The Declaration of Independence contains 1,337 words. Including its 27 amendments, the U.S. Constitution contains 7,591 words. By contrast, today's practitioners may include up to 14,000 words in a principal brief in the federal courts of appeals. That is about to change.

Amendments to the Federal Rules of Appellate Procedure are set to take effect on December 1, 2016. The proposed amendments that have received the most attention reduce the maximum length of various filings. For example, in cases where no cross appeal has been taken, amended Rule 37 will reduce the word limit for principal briefs from 14,000 to 13,000 words. In the case of a cross-appeal, the limit for an appellee's principal and response brief under amended Rule 28.1 will be reduced from 16,500 words to 15,300 words. The new limits can be found in a new appendix to the Rules. Additional word limit changes apply to Rules 5, 21, 27, 28.1, 29, 32, 35, and 40, which govern, among other things, petitions for permission to appeal, appellate motions, amicus briefs, and rehearing petitions. Amended Rule 32(e) will explicitly allow courts to implement local rules that increase these limits. For example, the Ninth Circuit has adopted changes to its local rules that will maintain the pre-amendment word limits for briefs.

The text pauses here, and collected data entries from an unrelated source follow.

theorem Memory.read_eq_bytesAt {m : Memory} (hwf : Memory.wf m = true) {a n : Nat} (h : a + n ≤ m.length) :
    Memory.read m a n = some (bytesAt (Memory.bytes m) a n).toList := by
  rw [Memory.read_eq_some hwf h, bytesAt_toList (by rwa [Memory.bytes_length])]

section
variable {bs : ByteString} {a n : Nat}

theorem getElem?_eq_some_getD (ha : a < bs.length) : bs[a]? = some (bs.getD a 0) := by
  simp [List.getD_eq_getElem?_getD, ha]

theorem Memory.read?_ofBytes_eq_getD (ha : a < bs.length) :
    Memory.read? (Memory.ofBytes bs) a = some (bs.getD a 0) := by
  rw [Memory.read?_ofBytes, getElem?_eq_some_getD ha]

theorem Memory.read_ofBytes_eq_bytesAt (h : a + n ≤ bs.length) :
    Memory.read (Memory.ofBytes bs) a n = some (bytesAt bs a n).toList := by
  rw [Memory.read_ofBytes, if_pos h, bytesAt_toList h]

end

end Sys2Proof.Machine
end

section
/-! The invariant (R21, R28, R66, R172). Both ends of an attempt restore it whatever they end; every other step of an
attempt leaves all but PHASE's own part of it alone, so each PHASE needs only that its operation finds what it reads and
leaves what the next PHASE asks. -/

namespace Sys2Proof.Machine

section
variable {s t : State}

/-! ## The parts that do not depend on PHASE -/

theorem State.Inv.raw_wf (hinv : s.Inv) : Memory.wf s.raw = true := hinv.1

theorem State.Inv.phaseInv (hinv : s.Inv) : s.phaseInv := hinv.2.2.2.2

theorem State.withinCapacity_iff : s.withinCapacity ↔ ∀ n, bufferLimit s.params = some n → s.rawLen ≤ n := by
  unfold State.withinCapacity
  cases bufferLimit s.params with
  | none => exact ⟨fun _ _ h => (nomatch h), fun _ => trivial⟩
  | some n => simp

/-- An attempt runs only in a block that exists. -/
theorem State.Inv.constructed_of_attempt (hinv : s.Inv) (hattempt : s.phase ≠ .idle) : s.constructed = true := by
  obtain ⟨-, -, hempty, -, -⟩ := hinv
  cases hconstructed : s.constructed with
  | true => rfl
  | false => exact absurd (hempty hconstructed).1 hattempt

/-- Inside an attempt only PHASE's part has to be shown again. -/
theorem State.Inv.of_attempt (hinv : s.Inv) (hattempt : s.phase ≠ .idle) (hview : t.hostView = s.hostView)
    (hconfiguration : t.configuration = s.configuration) (hphase : t.phaseInv) : t.Inv := by
  have hconstructed := hinv.constructed_of_attempt hattempt
  obtain ⟨hraw, hcapacity, -, houtcome, -⟩ := hinv
  obtain ⟨-, -, hparams, hconstructed'⟩ := State.configuration_eq_iff.1 hconfiguration
  simp only [State.hostView, Prod.mk.injEq] at hview
  obtain ⟨hraweq, houtcomeeq, -, hevents⟩ := hview
  refine ⟨hraweq ▸ hraw, ?_, fun hnew => ?_, ?_, hphase⟩
  · simpa only [State.withinCapacity, State.rawLen, hparams, hraweq] using hcapacity
  · rw [hconstructed', hconstructed] at hnew
    cases hnew
  · simpa only [State.outcomeMatchesEvents, hevents, houtcomeeq] using houtcome

/-- The end of an attempt, with an event that OUTCOME agrees with. -/
theorem State.Inv.of_endAttempt (hconstructed : s.constructed = true) {o : TerminalOutcome} {ev : Event}
    (hmatch : (s.endAttempt o ev).outcomeMatchesEvents) : (s.endAttempt o ev).Inv := by
  refine ⟨rfl, State.withinCapacity_iff.2 fun _ _ => Nat.zero_le _, fun hnew => ?_, hmatch, rfl, rfl, rfl, rfl, rfl,
    rfl, rfl, rfl, rfl, rfl, rfl⟩
  rw [State.endAttempt_constructed, hconstructed] at hnew
  cases hnew

theorem State.Inv.of_raise (hconstructed : s.constructed = true) (e : BlockError) (info : ErrorInfo) :
    (s.raise e info).Inv :=
  .of_endAttempt hconstructed (by simp [State.outcomeMatchesEvents])

theorem State.Inv.of_succeed (hconstructed : s.constructed = true) (h : SecureHeader) (p : ByteString) :
    (s.succeed h p).Inv :=
  .of_endAttempt hconstructed (by simp [State.outcomeMatchesEvents])

/-- From SH.CHKTAG on CT holds at least the 20 bytes that SH.CHKMIN has asked for. -/
theorem State.assembled.ciphertext (h : s.assembled minCtLen) :
    ∃ ct, s.ct = some ct ∧ Memory.wf ct = true ∧ 20 ≤ ct.length := by
  obtain ⟨ct, -, -, -, hct, hwf, -, hlong, -⟩ := h
  exact ⟨ct, hct, hwf, hlong⟩

theorem State.lengthConsistent.offset (h : s.lengthConsistent) :
    ∃ off : BitVec 2, s.hdrOff = some off ∧ off.toNat < 4 := by
  obtain ⟨v, -, -, -, hoff, -⟩ := h
  exact ⟨v.hdrOff, hoff, v.hdrOff.isLt⟩

/-! ## Answers that keep the invariant -/

/-- An answer that is a next state with the invariant. -/
def KeepsInv (r : StepResult) : Prop := ∃ t, r = .next t ∧ t.Inv

theorem KeepsInv.next (h : t.Inv) : KeepsInv (.next t) := ⟨t, rfl, h⟩

theorem KeepsInv.ite {c : Prop} [Decidable c] {u : State} (hpos : c → t.Inv) (hneg : ¬ c → u.Inv) :
    KeepsInv (.next (if c then t else u)) := by
  by_cases hc : c
  · rw [if_pos hc]
    exact .next (hpos hc)
  · rw [if_neg hc]
    exact .next (hneg hc)

theorem KeepsInv.of_phase {ph : Phase} {i : Instr} (hphase : s.phase = ph)
    (hi : sequencedOperation ph s.profile = some i) (hexec : KeepsInv (exec i s)) : KeepsInv (step s) := by
  rwa [step_of_phase hphase hi]

end

/-! ## The operations of an attempt, one PHASE each -/

section
variable {s : State} (hinv : s.Inv) (hattempt : s.phase ≠ .idle)
include hinv hattempt

theorem State.Inv.raise (e : BlockError) (info : ErrorInfo) : (s.raise e info).Inv :=
  .of_raise (hinv.constructed_of_attempt hattempt) e info

theorem exec_faChkstart_keepsInv (hframe : s.inFrame 0) : KeepsInv (exec .faChkstart s) := by
  obtain ⟨f, ct, hf, hct, hctwf, hle, hlt, -, hnone⟩ := hframe
  by_cases hshort : s.rawLen - f < 4
  case pos =>
    rw [exec_faChkstart_of_short hf hshort]
    exact .next (hinv.raise hattempt _ _)
  case neg =>
    rw [State.rawLen_eq] at hshort
    have h0 := Memory.read?_eq_some hinv.raw_wf (a := f) (by omega)
    have h3 := Memory.read?_eq_some hinv.raw_wf (a := f + 3) (by omega)
    rw [exec_faChkstart_of_headerIntro hf (Nat.not_lt.1 hshort) h0 h3]
    refine .ite (fun _ => hinv.of_attempt hattempt rfl rfl ?_) fun _ => hinv.raise hattempt _ _
    exact ⟨f, ct, hf, hct, hctwf, hle, hlt, (by change f + 4 ≤ s.raw.length; omega), hnone⟩

theorem exec_faChklen_keepsInv (hframe : s.inFrame 4) : KeepsInv (exec .faChklen s) := by
  have hnext := hframe
  obtain ⟨f, ct, hf, -, -, -, -, hsize, -⟩ := hframe
  rw [State.rawLen_eq] at hsize
  have h1 := Memory.read?_eq_some hinv.raw_wf (a := f + 1) (by omega)
  have h2 := Memory.read?_eq_some hinv.raw_wf (a := f + 2) (by omega)
  rw [exec_faChklen_of_read hf h1 h2]
  exact .ite (fun _ => hinv.of_attempt hattempt rfl rfl hnext) fun _ => hinv.raise hattempt _ _

theorem exec_faChksize_keepsInv (hframe : s.inFrame 4) : KeepsInv (exec .faChksize s) := by
  obtain ⟨f, ct, hf, hct, hctwf, hle, hlt, hsize, hnone⟩ := hframe
  rw [State.rawLen_eq] at hsize
  have h1 := Memory.read?_eq_some hinv.raw_wf (a := f + 1) (by omega)
  rw [exec_faChksize_of_read hf h1]
  refine .ite (fun _ => hinv.raise hattempt _ _) fun _ => ?_
  split
  · exact hinv.raise hattempt _ _
  · next hlong =>
    refine hinv.of_attempt hattempt rfl rfl ⟨_, rfl, f, ct, hf, hct, hctwf, hle, hlt, ?_, hnone⟩
    rw [frameSize_eq]
    change f + (_ + 6) ≤ s.raw.length
    rw [State.rawLen_eq] at hlong
    omega

theorem exec_faChkstop_keepsInv (hframe : s.inWholeFrame) : KeepsInv (exec .faChkstop s) := by
  have hnext := hframe
  obtain ⟨len, hl, f, ct, hf, -, -, -, -, hsize, -⟩ := hframe
  rw [State.rawLen_eq, frameSize_eq] at hsize
  have hstop := Memory.read?_eq_some hinv.raw_wf (a := f + len.toNat + 5) (by omega)
  rw [exec_faChkstop_of_read hf hl hstop]
  refine .ite (fun _ => hinv.of_attempt hattempt rfl rfl ?_) fun _ => hinv.raise hattempt _ _
  cases hverify : s.params.checksumVerify with
  | true => exact ⟨hnext, hverify⟩
  | false => exact hnext

theorem exec_faChksum_keepsInv (hframe : s.inWholeFrame) : KeepsInv (exec .faChksum s) := by
  have hnext := hframe
  obtain ⟨len, hl, f, ct, hf, -, -, -, -, hsize, -⟩ := hframe
  rw [State.rawLen_eq, frameSize_eq] at hsize
  have hbody := Memory.read_eq_some hinv.raw_wf (a := f + 4) (n := len.toNat) (by omega)
  have hsum := Memory.read?_eq_some hinv.raw_wf (a := f + 4 + len.toNat) (by omega)
  rw [exec_faChksum_of_read hf hl hbody hsum]
  exact .ite (fun _ => hinv.raise hattempt _ _) fun _ => hinv.of_attempt hattempt rfl rfl hnext

theorem exec_faAppend_keepsInv (hframe : s.inWholeFrame) : KeepsInv (exec .faAppend s) := by
  obtain ⟨len, hl, f, ct, hf, hct, hctwf, hle, -, hsize, hnone⟩ := hframe
  rw [State.rawLen_eq, frameSize_eq] at hsize
  by_cases hshort : len.toNat < s.params.nCi.val
  case pos =>
    rw [exec_faAppend_of_short hf hl hshort]
    exact .next (hinv.raise hattempt _ _)
  case neg =>
    have hlong := Nat.not_lt.1 hshort
    have hslice := Memory.read_eq_some hinv.raw_wf (a := f + 4 + s.params.nCi.val)
      (n := len.toNat - s.params.nCi.val) (by omega)
    rw [exec_faAppend_of_read hf hl hlong hct hslice]
    refine .next (hinv.of_attempt hattempt rfl rfl ⟨f, len, _, hf, hl, rfl, Memory.wf_append hctwf _, ?_, ?_, hnone⟩)
    · rw [Memory.append_length, Memory.read_length hslice]
      omega
    · rw [frameSize_eq]
      exact hsize

/-- The loop's edge: the new FRAME_OFF is inside RAW, or it is RAWLEN. -/
theorem exec_faAdvance_keepsInv (hframe : s.afterAppend) : KeepsInv (exec .faAdvance s) := by
  obtain ⟨f, len, ct, hf, hl, hct, hctwf, hle, hsize, hnone⟩ := hframe
  rw [exec_faAdvance_of_some hf hl]
  refine .next (hinv.of_attempt hattempt rfl rfl ?_)
  have hadvance := frameSize_eq len
  by_cases hend : f + frameSize len ≥ s.rawLen
  case pos =>
    simp only [State.phaseInv, if_pos hend]
    refine ⟨⟨ct, len, ?_, hl, hct, hctwf, ?_, Nat.zero_le _, ?_⟩, hnone⟩
    · change some (f + frameSize len) = some s.rawLen
      rw [Nat.le_antisymm hsize hend]
    · change ct.length ≤ s.rawLen
      omega
    · change 0 < s.rawLen
      omega
  case neg =>
    simp only [State.phaseInv, if_neg hend]
    refine ⟨f + frameSize len, ct, rfl, hct, hctwf, ?_, Nat.not_le.1 hend, ?_, hnone⟩
    · omega
    · exact Nat.le_of_not_le hend

theorem exec_shChkmin_keepsInv (hassembled : s.assembled 0) (hnone : s.noneFromLenf) : KeepsInv (exec .shChkmin s) := by
  obtain ⟨ct, len, hf, hl, hct, hctwf, hle, -, hpos⟩ := hassembled
  rw [shChkminRequiresTwentyBytes s ct hct]
  exact .ite (fun _ => hinv.raise hattempt _ _) fun hlong =>
    hinv.of_attempt hattempt rfl rfl ⟨⟨ct, len, hf, hl, hct, hctwf, hle, Nat.not_lt.1 hlong, hpos⟩, hnone⟩

section
variable (hassembled : s.assembled minCtLen)
include hassembled

theorem exec_shChktag_keepsInv (hnone : s.noneFromLenf) : KeepsInv (exec .shChktag s) := by
  obtain ⟨ct, hct, hctwf, hlong⟩ := hassembled.ciphertext
  rw [shChktagChecksCipherTag s ct _ hct (Memory.read?_eq_some hctwf (by omega))]
  exact .ite (fun _ => hinv.raise hattempt _ _) fun _ => hinv.of_attempt hattempt rfl rfl ⟨hassembled, hnone⟩

theorem exec_shChkstl_keepsInv (hnone : s.noneFromLenf) : KeepsInv (exec .shChkstl s) := by
  obtain ⟨ct, hct, hctwf, hlong⟩ := hassembled.ciphertext
  rw [shChkstlChecksTitleLength s ct _ hct (Memory.read?_eq_some hctwf (by omega))]
  exact .ite (fun _ => hinv.raise hattempt _ _) fun _ => hinv.of_attempt hattempt rfl rfl ⟨hassembled, hnone⟩

/-- Either form leaves an offset of 0 or 2. -/
theorem exec_shLenGen_keepsInv (hprofile : s.profile = .generic) (hnone : s.noneFromLenf) :
    KeepsInv (exec .shLenGen s) := by
  have hlatched {v : LengthField} (hv : v.hdrOff = 0 ∨ v.hdrOff = 2) : (s.latchLength v).Inv := by
    refine hinv.of_attempt hattempt rfl rfl ⟨hassembled, ⟨v, rfl, rfl, ?_⟩, hnone.2.2⟩
    simpa only [State.latchLength_profile, hprofile] using hv
  obtain ⟨ct, hct, hctwf, hlong⟩ := hassembled.ciphertext
  have h10 := Memory.read?_eq_some hctwf (a := 10) (by omega)
  have h11 := Memory.read?_eq_some hctwf (a := 11) (by omega)
  have h12 := Memory.read?_eq_some hctwf (a := 12) (by omega)
  by_cases hmark : (Memory.bytes ct).getD 10 0 = twoByteLenMark
  case pos =>
    rw [exec_shLenGen_of_formG3 hct (hmark ▸ h10) h11 h12]
    exact .next (hlatched (.inr rfl))
  case neg =>
    rw [exec_shLenGen_of_formG1 hct h10 hmark]
    exact .next (hlatched (.inl rfl))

Besides decreasing word limitations, the amended rules also contain one significant decrease in time: the three-day grace period for responding to papers that were filed by electronic means will be removed. This amendment to Rule 26(c) treats electronically filed papers "as delivered on the date of service stated in the proof of service." In other words, documents served and received through a court's electronic case filing system, the most common way that documents are served today, will be treated the same as documents served by personal delivery. A similar change is being made to Rule 6 of the Federal Rules of Civil Procedure, which governs filings in federal trial courts.

Additionally, the proposed amendment to Rule 4(a)(4)(A) resolves a circuit split over the time for filing a notice of appeal when a motion that is untimely under the Federal Rules of Civil Procedure has been filed with the district court. The new version of Rule 4 rejects the Sixth Circuit's rule that the clock for filing a notice of appeal may be reset by filing a late motion that the district court addresses on the merits. The Committee Note explains that such motions—and the notice of appeal that follows—are late regardless of a district court's order that permits an untimely motion, the district court's disposition of the motion on the merits, or opposing counsel's consent or failure to object on timeliness grounds. One other noteworthy amendment concerns Rule 29, which governs filings by amici. The amended rule will add a new subsection that specifies the rules for "amicus filings during a court's consideration of whether to grant panel rehearing or rehearing en banc, unless a local rule or order in a case provides otherwise." The new provisions include word limits for such briefs (2,600), as well as deadlines (which depend on whether the brief supports or opposes the petition for panel or en banc rehearing).

In sum, it is time to dust off the blue pencils and reset the filing clocks. Appellate practitioners must prepare to do more with less.